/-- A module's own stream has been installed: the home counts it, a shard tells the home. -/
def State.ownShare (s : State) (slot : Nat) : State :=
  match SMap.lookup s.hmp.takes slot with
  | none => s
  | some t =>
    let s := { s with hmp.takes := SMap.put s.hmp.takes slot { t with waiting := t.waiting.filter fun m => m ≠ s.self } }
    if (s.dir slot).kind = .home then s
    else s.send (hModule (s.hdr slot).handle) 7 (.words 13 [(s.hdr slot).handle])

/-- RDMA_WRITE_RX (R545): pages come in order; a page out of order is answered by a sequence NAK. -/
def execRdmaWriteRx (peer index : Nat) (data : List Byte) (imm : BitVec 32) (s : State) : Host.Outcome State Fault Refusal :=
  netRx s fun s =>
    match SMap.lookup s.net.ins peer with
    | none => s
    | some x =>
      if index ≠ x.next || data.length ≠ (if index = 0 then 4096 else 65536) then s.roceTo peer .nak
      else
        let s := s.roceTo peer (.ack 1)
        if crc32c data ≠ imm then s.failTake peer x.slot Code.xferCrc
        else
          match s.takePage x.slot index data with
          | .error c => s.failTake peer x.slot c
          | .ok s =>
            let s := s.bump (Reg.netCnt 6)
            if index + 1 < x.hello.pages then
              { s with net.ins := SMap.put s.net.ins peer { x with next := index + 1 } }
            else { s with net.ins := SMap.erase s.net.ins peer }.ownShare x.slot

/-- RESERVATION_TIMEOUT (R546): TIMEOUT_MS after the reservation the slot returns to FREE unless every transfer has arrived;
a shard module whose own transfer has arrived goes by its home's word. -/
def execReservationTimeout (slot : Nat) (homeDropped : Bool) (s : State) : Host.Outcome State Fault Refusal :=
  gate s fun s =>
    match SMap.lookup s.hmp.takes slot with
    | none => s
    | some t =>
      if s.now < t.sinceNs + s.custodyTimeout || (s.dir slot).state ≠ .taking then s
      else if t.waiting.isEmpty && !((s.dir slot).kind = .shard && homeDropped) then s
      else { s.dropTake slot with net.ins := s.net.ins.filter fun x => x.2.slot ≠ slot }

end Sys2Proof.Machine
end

* * *

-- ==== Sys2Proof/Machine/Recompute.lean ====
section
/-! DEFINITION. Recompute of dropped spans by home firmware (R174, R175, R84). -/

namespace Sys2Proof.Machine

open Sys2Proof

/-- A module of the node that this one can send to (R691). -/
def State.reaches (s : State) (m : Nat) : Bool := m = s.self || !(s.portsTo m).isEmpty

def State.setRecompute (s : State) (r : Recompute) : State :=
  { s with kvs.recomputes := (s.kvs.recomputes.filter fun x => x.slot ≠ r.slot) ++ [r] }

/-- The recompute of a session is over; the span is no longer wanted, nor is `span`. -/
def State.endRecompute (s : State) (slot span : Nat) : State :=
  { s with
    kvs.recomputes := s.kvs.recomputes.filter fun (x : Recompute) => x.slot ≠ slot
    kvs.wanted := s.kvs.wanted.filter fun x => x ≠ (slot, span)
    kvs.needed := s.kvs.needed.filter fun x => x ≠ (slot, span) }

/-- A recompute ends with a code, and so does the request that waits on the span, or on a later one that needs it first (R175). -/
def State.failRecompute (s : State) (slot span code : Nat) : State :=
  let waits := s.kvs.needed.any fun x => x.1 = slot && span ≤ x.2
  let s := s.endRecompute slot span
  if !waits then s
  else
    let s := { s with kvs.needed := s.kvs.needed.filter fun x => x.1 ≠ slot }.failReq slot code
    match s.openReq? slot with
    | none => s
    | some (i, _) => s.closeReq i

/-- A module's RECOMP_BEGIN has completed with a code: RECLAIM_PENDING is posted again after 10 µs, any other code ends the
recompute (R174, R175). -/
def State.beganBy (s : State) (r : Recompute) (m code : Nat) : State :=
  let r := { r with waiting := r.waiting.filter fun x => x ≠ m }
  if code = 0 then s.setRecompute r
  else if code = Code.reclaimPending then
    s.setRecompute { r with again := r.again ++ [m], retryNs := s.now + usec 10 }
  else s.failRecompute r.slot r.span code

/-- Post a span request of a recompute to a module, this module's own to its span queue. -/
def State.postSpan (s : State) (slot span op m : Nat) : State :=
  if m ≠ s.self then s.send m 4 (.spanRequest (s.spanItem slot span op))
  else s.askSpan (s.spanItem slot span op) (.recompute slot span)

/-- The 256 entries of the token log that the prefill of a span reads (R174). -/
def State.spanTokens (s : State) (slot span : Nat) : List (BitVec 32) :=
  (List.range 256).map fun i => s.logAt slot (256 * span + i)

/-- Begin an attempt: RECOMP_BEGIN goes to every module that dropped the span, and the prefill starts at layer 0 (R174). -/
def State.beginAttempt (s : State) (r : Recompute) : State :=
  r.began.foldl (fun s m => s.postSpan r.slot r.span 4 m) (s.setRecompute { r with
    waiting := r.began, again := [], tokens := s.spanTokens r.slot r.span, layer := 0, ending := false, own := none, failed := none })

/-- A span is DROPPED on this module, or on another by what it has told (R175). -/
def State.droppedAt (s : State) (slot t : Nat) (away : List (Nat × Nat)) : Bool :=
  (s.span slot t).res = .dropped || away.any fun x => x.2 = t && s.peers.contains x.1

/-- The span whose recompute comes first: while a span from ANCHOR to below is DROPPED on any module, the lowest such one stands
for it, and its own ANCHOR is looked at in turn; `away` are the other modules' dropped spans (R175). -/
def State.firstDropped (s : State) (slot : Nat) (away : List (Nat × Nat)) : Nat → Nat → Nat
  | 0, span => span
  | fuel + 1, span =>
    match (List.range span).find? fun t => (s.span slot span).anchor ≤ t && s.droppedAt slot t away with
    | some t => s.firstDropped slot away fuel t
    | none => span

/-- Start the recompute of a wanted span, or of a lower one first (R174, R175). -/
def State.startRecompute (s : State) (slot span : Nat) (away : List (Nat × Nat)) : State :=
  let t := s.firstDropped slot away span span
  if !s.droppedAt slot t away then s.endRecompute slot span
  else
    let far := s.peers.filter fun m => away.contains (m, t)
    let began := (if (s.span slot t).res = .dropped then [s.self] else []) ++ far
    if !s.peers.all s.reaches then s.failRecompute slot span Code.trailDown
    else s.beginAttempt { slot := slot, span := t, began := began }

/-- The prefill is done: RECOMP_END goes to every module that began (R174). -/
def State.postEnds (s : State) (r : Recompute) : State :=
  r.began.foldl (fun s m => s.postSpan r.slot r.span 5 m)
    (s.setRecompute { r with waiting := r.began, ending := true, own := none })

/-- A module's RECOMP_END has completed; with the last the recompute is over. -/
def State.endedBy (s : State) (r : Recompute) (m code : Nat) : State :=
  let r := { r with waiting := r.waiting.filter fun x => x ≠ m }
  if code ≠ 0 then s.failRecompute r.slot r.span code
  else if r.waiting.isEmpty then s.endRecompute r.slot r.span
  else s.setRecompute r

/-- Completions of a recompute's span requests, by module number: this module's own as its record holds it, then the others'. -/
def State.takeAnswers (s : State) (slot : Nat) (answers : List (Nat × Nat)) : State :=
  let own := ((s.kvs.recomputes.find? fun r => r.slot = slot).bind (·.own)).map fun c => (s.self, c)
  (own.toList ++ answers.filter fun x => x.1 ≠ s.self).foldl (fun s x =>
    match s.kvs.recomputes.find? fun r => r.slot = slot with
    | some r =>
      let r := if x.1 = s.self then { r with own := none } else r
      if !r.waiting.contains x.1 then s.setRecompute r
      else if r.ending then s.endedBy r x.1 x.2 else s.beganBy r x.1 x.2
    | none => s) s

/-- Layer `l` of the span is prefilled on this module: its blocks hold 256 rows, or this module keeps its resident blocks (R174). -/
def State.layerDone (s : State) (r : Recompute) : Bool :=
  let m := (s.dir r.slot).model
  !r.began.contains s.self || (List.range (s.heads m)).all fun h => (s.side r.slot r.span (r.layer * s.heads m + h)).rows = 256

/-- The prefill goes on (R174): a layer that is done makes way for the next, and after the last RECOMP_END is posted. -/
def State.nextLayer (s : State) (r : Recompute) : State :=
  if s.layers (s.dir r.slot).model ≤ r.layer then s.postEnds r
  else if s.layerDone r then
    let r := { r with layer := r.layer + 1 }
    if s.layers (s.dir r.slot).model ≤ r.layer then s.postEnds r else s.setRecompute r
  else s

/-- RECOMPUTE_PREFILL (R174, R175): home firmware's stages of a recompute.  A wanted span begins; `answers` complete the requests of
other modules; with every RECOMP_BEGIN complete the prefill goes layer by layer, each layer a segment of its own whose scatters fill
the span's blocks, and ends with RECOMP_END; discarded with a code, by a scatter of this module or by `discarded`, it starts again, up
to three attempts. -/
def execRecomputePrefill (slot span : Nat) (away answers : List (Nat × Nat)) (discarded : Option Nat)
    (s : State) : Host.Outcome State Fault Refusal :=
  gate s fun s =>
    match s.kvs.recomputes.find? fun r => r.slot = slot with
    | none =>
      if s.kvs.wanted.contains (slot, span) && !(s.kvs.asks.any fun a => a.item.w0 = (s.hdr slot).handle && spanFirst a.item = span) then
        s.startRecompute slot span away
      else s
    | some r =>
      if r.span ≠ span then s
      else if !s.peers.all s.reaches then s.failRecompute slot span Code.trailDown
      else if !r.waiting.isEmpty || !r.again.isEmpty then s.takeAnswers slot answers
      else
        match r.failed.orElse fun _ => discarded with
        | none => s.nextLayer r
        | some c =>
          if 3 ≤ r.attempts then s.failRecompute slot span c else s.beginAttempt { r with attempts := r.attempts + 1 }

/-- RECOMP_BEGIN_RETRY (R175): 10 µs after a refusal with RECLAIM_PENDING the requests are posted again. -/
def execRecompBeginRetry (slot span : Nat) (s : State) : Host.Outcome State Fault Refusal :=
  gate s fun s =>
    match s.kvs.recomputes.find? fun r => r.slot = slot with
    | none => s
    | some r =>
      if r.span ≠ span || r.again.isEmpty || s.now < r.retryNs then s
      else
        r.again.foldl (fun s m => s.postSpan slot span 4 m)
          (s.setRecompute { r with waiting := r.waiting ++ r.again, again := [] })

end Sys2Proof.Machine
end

---

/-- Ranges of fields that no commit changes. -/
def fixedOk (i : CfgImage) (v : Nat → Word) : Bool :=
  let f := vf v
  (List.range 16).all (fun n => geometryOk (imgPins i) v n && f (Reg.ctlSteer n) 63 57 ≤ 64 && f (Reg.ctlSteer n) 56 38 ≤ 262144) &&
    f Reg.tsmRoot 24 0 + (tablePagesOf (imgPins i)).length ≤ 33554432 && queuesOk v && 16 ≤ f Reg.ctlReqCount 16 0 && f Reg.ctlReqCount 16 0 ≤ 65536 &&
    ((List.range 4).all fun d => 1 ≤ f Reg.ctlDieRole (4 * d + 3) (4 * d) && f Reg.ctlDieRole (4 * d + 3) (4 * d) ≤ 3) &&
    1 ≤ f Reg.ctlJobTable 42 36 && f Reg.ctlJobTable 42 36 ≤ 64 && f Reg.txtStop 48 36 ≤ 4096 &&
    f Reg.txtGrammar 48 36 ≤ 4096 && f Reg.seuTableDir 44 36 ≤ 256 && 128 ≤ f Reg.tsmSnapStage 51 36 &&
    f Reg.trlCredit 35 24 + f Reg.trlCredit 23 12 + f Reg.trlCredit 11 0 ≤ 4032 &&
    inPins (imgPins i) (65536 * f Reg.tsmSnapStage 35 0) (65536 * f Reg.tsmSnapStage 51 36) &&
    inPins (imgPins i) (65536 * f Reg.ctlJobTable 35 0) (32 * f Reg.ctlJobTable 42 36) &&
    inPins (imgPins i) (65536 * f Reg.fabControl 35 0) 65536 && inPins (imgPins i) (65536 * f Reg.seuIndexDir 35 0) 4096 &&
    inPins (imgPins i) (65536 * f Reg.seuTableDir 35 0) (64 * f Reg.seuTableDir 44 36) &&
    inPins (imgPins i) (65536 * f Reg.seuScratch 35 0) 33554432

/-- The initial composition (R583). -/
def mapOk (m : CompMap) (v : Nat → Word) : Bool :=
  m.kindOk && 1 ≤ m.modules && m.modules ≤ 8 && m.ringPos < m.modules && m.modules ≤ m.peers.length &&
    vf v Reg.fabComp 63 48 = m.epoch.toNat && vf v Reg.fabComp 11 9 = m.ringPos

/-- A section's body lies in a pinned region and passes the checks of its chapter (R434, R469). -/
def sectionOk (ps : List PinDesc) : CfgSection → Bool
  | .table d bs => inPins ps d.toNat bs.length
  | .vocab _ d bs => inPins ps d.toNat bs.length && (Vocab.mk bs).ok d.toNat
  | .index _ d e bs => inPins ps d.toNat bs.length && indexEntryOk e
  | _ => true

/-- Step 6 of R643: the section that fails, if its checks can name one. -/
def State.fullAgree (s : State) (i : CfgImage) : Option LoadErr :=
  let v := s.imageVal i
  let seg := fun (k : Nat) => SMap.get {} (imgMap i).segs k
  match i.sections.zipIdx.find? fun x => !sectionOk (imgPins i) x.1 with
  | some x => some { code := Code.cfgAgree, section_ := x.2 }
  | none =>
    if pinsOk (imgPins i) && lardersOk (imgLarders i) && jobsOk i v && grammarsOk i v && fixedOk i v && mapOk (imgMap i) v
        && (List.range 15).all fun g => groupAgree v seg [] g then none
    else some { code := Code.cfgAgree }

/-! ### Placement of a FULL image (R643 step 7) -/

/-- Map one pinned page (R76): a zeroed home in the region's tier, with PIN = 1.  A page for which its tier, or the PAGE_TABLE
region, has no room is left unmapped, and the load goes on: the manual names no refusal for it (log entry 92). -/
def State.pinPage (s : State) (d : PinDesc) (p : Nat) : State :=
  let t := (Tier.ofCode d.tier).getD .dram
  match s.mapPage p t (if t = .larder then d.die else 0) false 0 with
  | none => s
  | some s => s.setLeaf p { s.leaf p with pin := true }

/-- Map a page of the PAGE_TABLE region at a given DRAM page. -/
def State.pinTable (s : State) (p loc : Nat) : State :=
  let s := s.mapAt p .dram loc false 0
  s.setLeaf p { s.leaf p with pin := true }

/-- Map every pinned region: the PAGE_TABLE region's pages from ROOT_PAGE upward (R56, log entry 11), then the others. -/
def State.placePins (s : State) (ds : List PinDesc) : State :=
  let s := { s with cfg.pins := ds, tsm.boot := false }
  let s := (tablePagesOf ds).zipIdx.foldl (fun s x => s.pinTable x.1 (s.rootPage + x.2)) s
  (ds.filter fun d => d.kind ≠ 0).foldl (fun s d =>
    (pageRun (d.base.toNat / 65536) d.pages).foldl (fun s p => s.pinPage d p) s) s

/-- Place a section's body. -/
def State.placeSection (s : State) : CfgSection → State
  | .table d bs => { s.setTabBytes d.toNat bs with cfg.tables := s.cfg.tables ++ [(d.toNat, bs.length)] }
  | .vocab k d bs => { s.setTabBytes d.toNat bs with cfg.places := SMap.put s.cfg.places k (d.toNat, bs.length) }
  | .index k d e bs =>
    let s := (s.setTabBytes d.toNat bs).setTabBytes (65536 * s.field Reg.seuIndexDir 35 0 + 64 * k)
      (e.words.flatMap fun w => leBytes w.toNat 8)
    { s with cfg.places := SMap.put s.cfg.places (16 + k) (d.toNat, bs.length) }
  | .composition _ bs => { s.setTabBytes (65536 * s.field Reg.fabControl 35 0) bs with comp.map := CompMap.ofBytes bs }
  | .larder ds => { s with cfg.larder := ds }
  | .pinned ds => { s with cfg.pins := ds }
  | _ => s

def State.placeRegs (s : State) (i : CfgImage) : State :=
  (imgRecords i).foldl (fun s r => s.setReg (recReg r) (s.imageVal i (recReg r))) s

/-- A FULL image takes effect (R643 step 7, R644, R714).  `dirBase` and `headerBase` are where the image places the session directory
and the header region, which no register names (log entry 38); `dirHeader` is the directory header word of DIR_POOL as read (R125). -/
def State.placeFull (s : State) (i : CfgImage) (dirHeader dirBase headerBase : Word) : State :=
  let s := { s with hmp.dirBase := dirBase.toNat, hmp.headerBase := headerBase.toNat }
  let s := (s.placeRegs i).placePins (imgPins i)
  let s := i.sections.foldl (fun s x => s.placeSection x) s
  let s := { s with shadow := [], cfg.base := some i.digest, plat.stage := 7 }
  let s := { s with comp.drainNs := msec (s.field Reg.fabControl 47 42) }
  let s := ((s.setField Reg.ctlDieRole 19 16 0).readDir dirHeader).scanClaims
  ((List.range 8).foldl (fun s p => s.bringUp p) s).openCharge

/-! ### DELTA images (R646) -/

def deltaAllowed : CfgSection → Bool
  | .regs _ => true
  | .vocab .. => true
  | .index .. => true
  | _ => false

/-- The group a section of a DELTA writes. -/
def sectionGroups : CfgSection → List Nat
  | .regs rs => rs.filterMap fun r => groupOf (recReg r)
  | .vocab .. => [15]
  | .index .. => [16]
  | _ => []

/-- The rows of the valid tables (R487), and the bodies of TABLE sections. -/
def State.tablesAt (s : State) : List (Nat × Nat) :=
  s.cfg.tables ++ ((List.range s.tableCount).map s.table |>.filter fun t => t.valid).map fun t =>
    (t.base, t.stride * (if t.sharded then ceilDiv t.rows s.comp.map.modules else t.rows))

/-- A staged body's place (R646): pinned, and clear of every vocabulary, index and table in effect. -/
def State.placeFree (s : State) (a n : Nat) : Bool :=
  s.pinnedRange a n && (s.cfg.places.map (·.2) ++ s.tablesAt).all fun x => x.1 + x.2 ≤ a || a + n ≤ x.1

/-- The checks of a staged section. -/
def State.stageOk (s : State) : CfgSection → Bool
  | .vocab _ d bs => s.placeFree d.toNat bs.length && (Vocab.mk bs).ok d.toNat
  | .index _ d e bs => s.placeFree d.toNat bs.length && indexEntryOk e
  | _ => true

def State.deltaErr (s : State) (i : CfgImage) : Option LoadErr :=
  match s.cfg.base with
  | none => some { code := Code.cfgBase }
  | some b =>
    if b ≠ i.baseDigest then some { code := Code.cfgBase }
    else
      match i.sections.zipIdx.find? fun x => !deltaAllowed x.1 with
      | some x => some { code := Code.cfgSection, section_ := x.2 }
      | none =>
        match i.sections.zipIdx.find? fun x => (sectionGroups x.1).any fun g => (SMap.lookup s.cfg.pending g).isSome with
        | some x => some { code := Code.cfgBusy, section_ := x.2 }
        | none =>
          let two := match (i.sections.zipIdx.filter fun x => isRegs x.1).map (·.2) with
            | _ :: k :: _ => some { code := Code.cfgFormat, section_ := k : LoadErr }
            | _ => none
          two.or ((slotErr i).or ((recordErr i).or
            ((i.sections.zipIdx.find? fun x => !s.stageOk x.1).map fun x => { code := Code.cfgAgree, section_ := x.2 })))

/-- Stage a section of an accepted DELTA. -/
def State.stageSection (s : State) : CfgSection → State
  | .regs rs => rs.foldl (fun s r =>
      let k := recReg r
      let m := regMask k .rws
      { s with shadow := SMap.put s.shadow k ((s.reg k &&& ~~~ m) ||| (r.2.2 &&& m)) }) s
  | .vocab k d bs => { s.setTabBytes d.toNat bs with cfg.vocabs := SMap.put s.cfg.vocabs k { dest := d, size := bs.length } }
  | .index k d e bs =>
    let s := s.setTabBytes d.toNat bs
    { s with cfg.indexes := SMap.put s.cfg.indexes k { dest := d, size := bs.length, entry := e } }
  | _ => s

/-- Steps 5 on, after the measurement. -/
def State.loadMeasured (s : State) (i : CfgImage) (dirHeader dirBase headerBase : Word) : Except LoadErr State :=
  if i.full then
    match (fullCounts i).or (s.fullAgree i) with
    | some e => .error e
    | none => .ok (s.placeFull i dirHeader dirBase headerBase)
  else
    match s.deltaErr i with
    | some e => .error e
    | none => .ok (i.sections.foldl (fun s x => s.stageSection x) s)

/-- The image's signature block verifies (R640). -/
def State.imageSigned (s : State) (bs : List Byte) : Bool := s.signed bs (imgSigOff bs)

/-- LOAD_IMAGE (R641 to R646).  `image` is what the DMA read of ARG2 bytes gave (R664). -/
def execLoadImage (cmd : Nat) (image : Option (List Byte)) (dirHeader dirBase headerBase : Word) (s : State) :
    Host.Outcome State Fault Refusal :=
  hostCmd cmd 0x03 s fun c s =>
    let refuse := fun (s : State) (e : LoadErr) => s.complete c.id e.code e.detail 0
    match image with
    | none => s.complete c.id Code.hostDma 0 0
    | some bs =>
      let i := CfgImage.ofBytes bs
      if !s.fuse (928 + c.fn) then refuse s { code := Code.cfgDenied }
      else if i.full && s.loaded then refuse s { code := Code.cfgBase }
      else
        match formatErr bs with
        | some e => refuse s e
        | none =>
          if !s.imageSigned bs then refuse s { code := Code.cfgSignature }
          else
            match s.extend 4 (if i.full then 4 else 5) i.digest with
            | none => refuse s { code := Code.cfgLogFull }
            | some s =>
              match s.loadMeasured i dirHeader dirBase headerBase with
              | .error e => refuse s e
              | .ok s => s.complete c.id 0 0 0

* Exercise
State the number of lines in the material holding the word "peers". Add nothing else.

* Solution to the exercise
5